(TRY IT) Check each line of the entries for "update" and report the ones that have it.

(SUPPLIED DATA)
-- ==== Sys2Proof/Laws/State.lean ====
section
/-! SUPPORT. What each named update of the state leaves unchanged: one lemma for each field and each
update, true by definition. -/

namespace Sys2Proof.Machine

/-! `setReg`. -/

@[simp] theorem State.setReg_pending (s : State) (r : Reg) (w : Word) : (s.setReg r w).pending = s.pending := rfl
@[simp] theorem State.setReg_tick (s : State) (r : Reg) (w : Word) : (s.setReg r w).tick = s.tick := rfl
@[simp] theorem State.setReg_ft (s : State) (r : Reg) (w : Word) : (s.setReg r w).ft = s.ft := rfl
@[simp] theorem State.setReg_ftWas (s : State) (r : Reg) (w : Word) : (s.setReg r w).ftWas = s.ftWas := rfl
@[simp] theorem State.setReg_ptpNs (s : State) (r : Reg) (w : Word) : (s.setReg r w).ptpNs = s.ptpNs := rfl
@[simp] theorem State.setReg_ptpFrac (s : State) (r : Reg) (w : Word) : (s.setReg r w).ptpFrac = s.ptpFrac := rfl
@[simp] theorem State.setReg_ptpStepNext (s : State) (r : Reg) (w : Word) : (s.setReg r w).ptpStepNext = s.ptpStepNext := rfl
@[simp] theorem State.setReg_ptpMarks (s : State) (r : Reg) (w : Word) : (s.setReg r w).ptpMarks = s.ptpMarks := rfl
@[simp] theorem State.setReg_ptpGood (s : State) (r : Reg) (w : Word) : (s.setReg r w).ptpGood = s.ptpGood := rfl
@[simp] theorem State.setReg_ptpBad (s : State) (r : Reg) (w : Word) : (s.setReg r w).ptpBad = s.ptpBad := rfl
@[simp] theorem State.setReg_ptpRun (s : State) (r : Reg) (w : Word) : (s.setReg r w).ptpRun = s.ptpRun := rfl
@[simp] theorem State.setReg_syncLoad (s : State) (r : Reg) (w : Word) : (s.setReg r w).syncLoad = s.syncLoad := rfl
@[simp] theorem State.setReg_ftJump (s : State) (r : Reg) (w : Word) : (s.setReg r w).ftJump = s.ftJump := rfl
@[simp] theorem State.setReg_skewRun (s : State) (r : Reg) (w : Word) : (s.setReg r w).skewRun = s.skewRun := rfl
@[simp] theorem State.setReg_skewRem (s : State) (r : Reg) (w : Word) : (s.setReg r w).skewRem = s.skewRem := rfl
@[simp] theorem State.setReg_xtal (s : State) (r : Reg) (w : Word) : (s.setReg r w).xtal = s.xtal := rfl
@[simp] theorem State.setReg_latchTick (s : State) (r : Reg) (w : Word) : (s.setReg r w).latchTick = s.latchTick := rfl
@[simp] theorem State.setReg_pwrRun (s : State) (r : Reg) (w : Word) : (s.setReg r w).pwrRun = s.pwrRun := rfl
@[simp] theorem State.setReg_linkSeq (s : State) (r : Reg) (w : Word) : (s.setReg r w).linkSeq = s.linkSeq := rfl
@[simp] theorem State.setReg_shadows (s : State) (r : Reg) (w : Word) : (s.setReg r w).shadows = s.shadows := rfl
@[simp] theorem State.setReg_mem (s : State) (r : Reg) (w : Word) : (s.setReg r w).mem = s.mem := rfl
@[simp] theorem State.setReg_poison (s : State) (r : Reg) (w : Word) : (s.setReg r w).poison = s.poison := rfl
@[simp] theorem State.setReg_dirStage (s : State) (r : Reg) (w : Word) : (s.setReg r w).dirStage = s.dirStage := rfl
@[simp] theorem State.setReg_entries (s : State) (r : Reg) (w : Word) : (s.setReg r w).entries = s.entries := rfl
@[simp] theorem State.setReg_entry0 (s : State) (r : Reg) (w : Word) : (s.setReg r w).entry0 = s.entry0 := rfl
@[simp] theorem State.setReg_threads (s : State) (r : Reg) (w : Word) : (s.setReg r w).threads = s.threads := rfl
@[simp] theorem State.setReg_ordSlot (s : State) (r : Reg) (w : Word) : (s.setReg r w).ordSlot = s.ordSlot := rfl
@[simp] theorem State.setReg_priSlot (s : State) (r : Reg) (w : Word) : (s.setReg r w).priSlot = s.priSlot := rfl
@[simp] theorem State.setReg_shots (s : State) (r : Reg) (w : Word) : (s.setReg r w).shots = s.shots := rfl
@[simp] theorem State.setReg_nextShot (s : State) (r : Reg) (w : Word) : (s.setReg r w).nextShot = s.nextShot := rfl
@[simp] theorem State.setReg_acts (s : State) (r : Reg) (w : Word) : (s.setReg r w).acts = s.acts := rfl
@[simp] theorem State.setReg_plays (s : State) (r : Reg) (w : Word) : (s.setReg r w).plays = s.plays := rfl
@[simp] theorem State.setReg_skirts (s : State) (r : Reg) (w : Word) : (s.setReg r w).skirts = s.skirts := rfl
@[simp] theorem State.setReg_envRead (s : State) (r : Reg) (w : Word) : (s.setReg r w).envRead = s.envRead := rfl
@[simp] theorem State.setReg_staged (s : State) (r : Reg) (w : Word) : (s.setReg r w).staged = s.staged := rfl
@[simp] theorem State.setReg_pulses (s : State) (r : Reg) (w : Word) : (s.setReg r w).pulses = s.pulses := rfl
@[simp] theorem State.setReg_marker (s : State) (r : Reg) (w : Word) : (s.setReg r w).marker = s.marker := rfl
@[simp] theorem State.setReg_dacOut (s : State) (r : Reg) (w : Word) : (s.setReg r w).dacOut = s.dacOut := rfl
@[simp] theorem State.setReg_bobs (s : State) (r : Reg) (w : Word) : (s.setReg r w).bobs = s.bobs := rfl
@[simp] theorem State.setReg_slots (s : State) (r : Reg) (w : Word) : (s.setReg r w).slots = s.slots := rfl
@[simp] theorem State.setReg_ledger (s : State) (r : Reg) (w : Word) : (s.setReg r w).ledger = s.ledger := rfl
@[simp] theorem State.setReg_decTick (s : State) (r : Reg) (w : Word) : (s.setReg r w).decTick = s.decTick := rfl
@[simp] theorem State.setReg_ledgerOld (s : State) (r : Reg) (w : Word) : (s.setReg r w).ledgerOld = s.ledgerOld := rfl
@[simp] theorem State.setReg_ledgerTick (s : State) (r : Reg) (w : Word) : (s.setReg r w).ledgerTick = s.ledgerTick := rfl
@[simp] theorem State.setReg_windows (s : State) (r : Reg) (w : Word) : (s.setReg r w).windows = s.windows := rfl
@[simp] theorem State.setReg_acqReqs (s : State) (r : Reg) (w : Word) : (s.setReg r w).acqReqs = s.acqReqs := rfl
@[simp] theorem State.setReg_demodPend (s : State) (r : Reg) (w : Word) : (s.setReg r w).demodPend = s.demodPend := rfl
@[simp] theorem State.setReg_demodBank (s : State) (r : Reg) (w : Word) : (s.setReg r w).demodBank = s.demodBank := rfl
@[simp] theorem State.setReg_corrPend (s : State) (r : Reg) (w : Word) : (s.setReg r w).corrPend = s.corrPend := rfl
@[simp] theorem State.setReg_corrOnce (s : State) (r : Reg) (w : Word) : (s.setReg r w).corrOnce = s.corrOnce := rfl
@[simp] theorem State.setReg_corrHist (s : State) (r : Reg) (w : Word) : (s.setReg r w).corrHist = s.corrHist := rfl
@[simp] theorem State.setReg_adcHist (s : State) (r : Reg) (w : Word) : (s.setReg r w).adcHist = s.adcHist := rfl
@[simp] theorem State.setReg_trains (s : State) (r : Reg) (w : Word) : (s.setReg r w).trains = s.trains := rfl
@[simp] theorem State.setReg_traces (s : State) (r : Reg) (w : Word) : (s.setReg r w).traces = s.traces := rfl
@[simp] theorem State.setReg_packs (s : State) (r : Reg) (w : Word) : (s.setReg r w).packs = s.packs := rfl
@[simp] theorem State.setReg_ancs (s : State) (r : Reg) (w : Word) : (s.setReg r w).ancs = s.ancs := rfl
@[simp] theorem State.setReg_patchMode (s : State) (r : Reg) (w : Word) : (s.setReg r w).patchMode = s.patchMode := rfl
@[simp] theorem State.setReg_assemblies (s : State) (r : Reg) (w : Word) : (s.setReg r w).assemblies = s.assemblies := rfl
@[simp] theorem State.setReg_patchTick (s : State) (r : Reg) (w : Word) : (s.setReg r w).patchTick = s.patchTick := rfl
@[simp] theorem State.setReg_lanes (s : State) (r : Reg) (w : Word) : (s.setReg r w).lanes = s.lanes := rfl
@[simp] theorem State.setReg_deliveries (s : State) (r : Reg) (w : Word) : (s.setReg r w).deliveries = s.deliveries := rfl
@[simp] theorem State.setReg_delivered (s : State) (r : Reg) (w : Word) : (s.setReg r w).delivered = s.delivered := rfl
@[simp] theorem State.setReg_exps (s : State) (r : Reg) (w : Word) : (s.setReg r w).exps = s.exps := rfl
@[simp] theorem State.setReg_rxrStage (s : State) (r : Reg) (w : Word) : (s.setReg r w).rxrStage = s.rxrStage := rfl
@[simp] theorem State.setReg_rxrOld (s : State) (r : Reg) (w : Word) : (s.setReg r w).rxrOld = s.rxrOld := rfl
@[simp] theorem State.setReg_bars (s : State) (r : Reg) (w : Word) : (s.setReg r w).bars = s.bars := rfl
@[simp] theorem State.setReg_fluxRuns (s : State) (r : Reg) (w : Word) : (s.setReg r w).fluxRuns = s.fluxRuns := rfl
@[simp] theorem State.setReg_fits (s : State) (r : Reg) (w : Word) : (s.setReg r w).fits = s.fits := rfl
@[simp] theorem State.setReg_biasOuts (s : State) (r : Reg) (w : Word) : (s.setReg r w).biasOuts = s.biasOuts := rfl
@[simp] theorem State.setReg_scrubPos (s : State) (r : Reg) (w : Word) : (s.setReg r w).scrubPos = s.scrubPos := rfl
@[simp] theorem State.setReg_tdcUnits (s : State) (r : Reg) (w : Word) : (s.setReg r w).tdcUnits = s.tdcUnits := rfl
@[simp] theorem State.setReg_tdcLast (s : State) (r : Reg) (w : Word) : (s.setReg r w).tdcLast = s.tdcLast := rfl
@[simp] theorem State.setReg_calHigh (s : State) (r : Reg) (w : Word) : (s.setReg r w).calHigh = s.calHigh := rfl
@[simp] theorem State.setReg_tdcEdges (s : State) (r : Reg) (w : Word) : (s.setReg r w).tdcEdges = s.tdcEdges := rfl
@[simp] theorem State.setReg_tdcResults (s : State) (r : Reg) (w : Word) : (s.setReg r w).tdcResults = s.tdcResults := rfl
@[simp] theorem State.setReg_mons (s : State) (r : Reg) (w : Word) : (s.setReg r w).mons = s.mons := rfl
@[simp] theorem State.setReg_monLine (s : State) (r : Reg) (w : Word) : (s.setReg r w).monLine = s.monLine := rfl
@[simp] theorem State.setReg_monLast (s : State) (r : Reg) (w : Word) : (s.setReg r w).monLast = s.monLast := rfl
@[simp] theorem State.setReg_evLog (s : State) (r : Reg) (w : Word) : (s.setReg r w).evLog = s.evLog := rfl
@[simp] theorem State.setReg_asyncNow (s : State) (r : Reg) (w : Word) : (s.setReg r w).asyncNow = s.asyncNow := rfl
@[simp] theorem State.setReg_tacks (s : State) (r : Reg) (w : Word) : (s.setReg r w).tacks = s.tacks := rfl
@[simp] theorem State.setReg_timers (s : State) (r : Reg) (w : Word) : (s.setReg r w).timers = s.timers := rfl
@[simp] theorem State.setReg_seamPipe (s : State) (r : Reg) (w : Word) : (s.setReg r w).seamPipe = s.seamPipe := rfl
@[simp] theorem State.setReg_seamNow (s : State) (r : Reg) (w : Word) : (s.setReg r w).seamNow = s.seamNow := rfl
@[simp] theorem State.setReg_seamOld (s : State) (r : Reg) (w : Word) : (s.setReg r w).seamOld = s.seamOld := rfl
@[simp] theorem State.setReg_seamLevels (s : State) (r : Reg) (w : Word) : (s.setReg r w).seamLevels = s.seamLevels := rfl
@[simp] theorem State.setReg_seamMarks (s : State) (r : Reg) (w : Word) : (s.setReg r w).seamMarks = s.seamMarks := rfl
@[simp] theorem State.setReg_wakeDue (s : State) (r : Reg) (w : Word) : (s.setReg r w).wakeDue = s.wakeDue := rfl
@[simp] theorem State.setReg_lostNow (s : State) (r : Reg) (w : Word) : (s.setReg r w).lostNow = s.lostNow := rfl
@[simp] theorem State.setReg_phase (s : State) (r : Reg) (w : Word) : (s.setReg r w).phase = s.phase := rfl
@[simp] theorem State.setReg_seamRaised (s : State) (r : Reg) (w : Word) : (s.setReg r w).seamRaised = s.seamRaised := rfl
@[simp] theorem State.setReg_kept (s : State) (r : Reg) (w : Word) : (s.setReg r w).kept = s.kept := rfl
@[simp] theorem State.setReg_mExec (s : State) (r : Reg) (w : Word) : (s.setReg r w).mExec = s.mExec := rfl
@[simp] theorem State.setReg_mWait (s : State) (r : Reg) (w : Word) : (s.setReg r w).mWait = s.mWait := rfl
@[simp] theorem State.setReg_qps (s : State) (r : Reg) (w : Word) : (s.setReg r w).qps = s.qps := rfl
@[simp] theorem State.setReg_outReqs (s : State) (r : Reg) (w : Word) : (s.setReg r w).outReqs = s.outReqs := rfl
@[simp] theorem State.setReg_fetched (s : State) (r : Reg) (w : Word) : (s.setReg r w).fetched = s.fetched := rfl
@[simp] theorem State.setReg_begun (s : State) (r : Reg) (w : Word) : (s.setReg r w).begun = s.begun := rfl
@[simp] theorem State.setReg_flying (s : State) (r : Reg) (w : Word) : (s.setReg r w).flying = s.flying := rfl
@[simp] theorem State.setReg_shadowWait (s : State) (r : Reg) (w : Word) : (s.setReg r w).shadowWait = s.shadowWait := rfl
@[simp] theorem State.setReg_cplWait (s : State) (r : Reg) (w : Word) : (s.setReg r w).cplWait = s.cplWait := rfl
@[simp] theorem State.setReg_transfers (s : State) (r : Reg) (w : Word) : (s.setReg r w).transfers = s.transfers := rfl
@[simp] theorem State.setReg_readWait (s : State) (r : Reg) (w : Word) : (s.setReg r w).readWait = s.readWait := rfl
@[simp] theorem State.setReg_extents (s : State) (r : Reg) (w : Word) : (s.setReg r w).extents = s.extents := rfl
@[simp] theorem State.setReg_feedEnd (s : State) (r : Reg) (w : Word) : (s.setReg r w).feedEnd = s.feedEnd := rfl
@[simp] theorem State.setReg_holding (s : State) (r : Reg) (w : Word) : (s.setReg r w).holding = s.holding := rfl
@[simp] theorem State.setReg_rqs (s : State) (r : Reg) (w : Word) : (s.setReg r w).rqs = s.rqs := rfl
@[simp] theorem State.setReg_kenRun (s : State) (r : Reg) (w : Word) : (s.setReg r w).kenRun = s.kenRun := rfl
@[simp] theorem State.setReg_heat (s : State) (r : Reg) (w : Word) : (s.setReg r w).heat = s.heat := rfl
@[simp] theorem State.setReg_synSq (s : State) (r : Reg) (w : Word) : (s.setReg r w).synSq = s.synSq := rfl
@[simp] theorem State.setReg_hw (s : State) (r : Reg) (w : Word) : (s.setReg r w).hw = s.hw := rfl
@[simp] theorem State.setReg_hwQueue (s : State) (r : Reg) (w : Word) : (s.setReg r w).hwQueue = s.hwQueue := rfl
@[simp] theorem State.setReg_hwWrite (s : State) (r : Reg) (w : Word) : (s.setReg r w).hwWrite = s.hwWrite := rfl
@[simp] theorem State.setReg_fuses (s : State) (r : Reg) (w : Word) : (s.setReg r w).fuses = s.fuses := rfl
@[simp] theorem State.setReg_boot (s : State) (r : Reg) (w : Word) : (s.setReg r w).boot = s.boot := rfl
@[simp] theorem State.setReg_out (s : State) (r : Reg) (w : Word) : (s.setReg r w).out = s.out := rfl
@[simp] theorem State.setReg_undef (s : State) (r : Reg) (w : Word) : (s.setReg r w).undef = s.undef := rfl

(REPLY TO THE TASK)
/-! SUPPORT. What each named update of the state leaves unchanged: one lemma for each field and each
update, true by definition. -/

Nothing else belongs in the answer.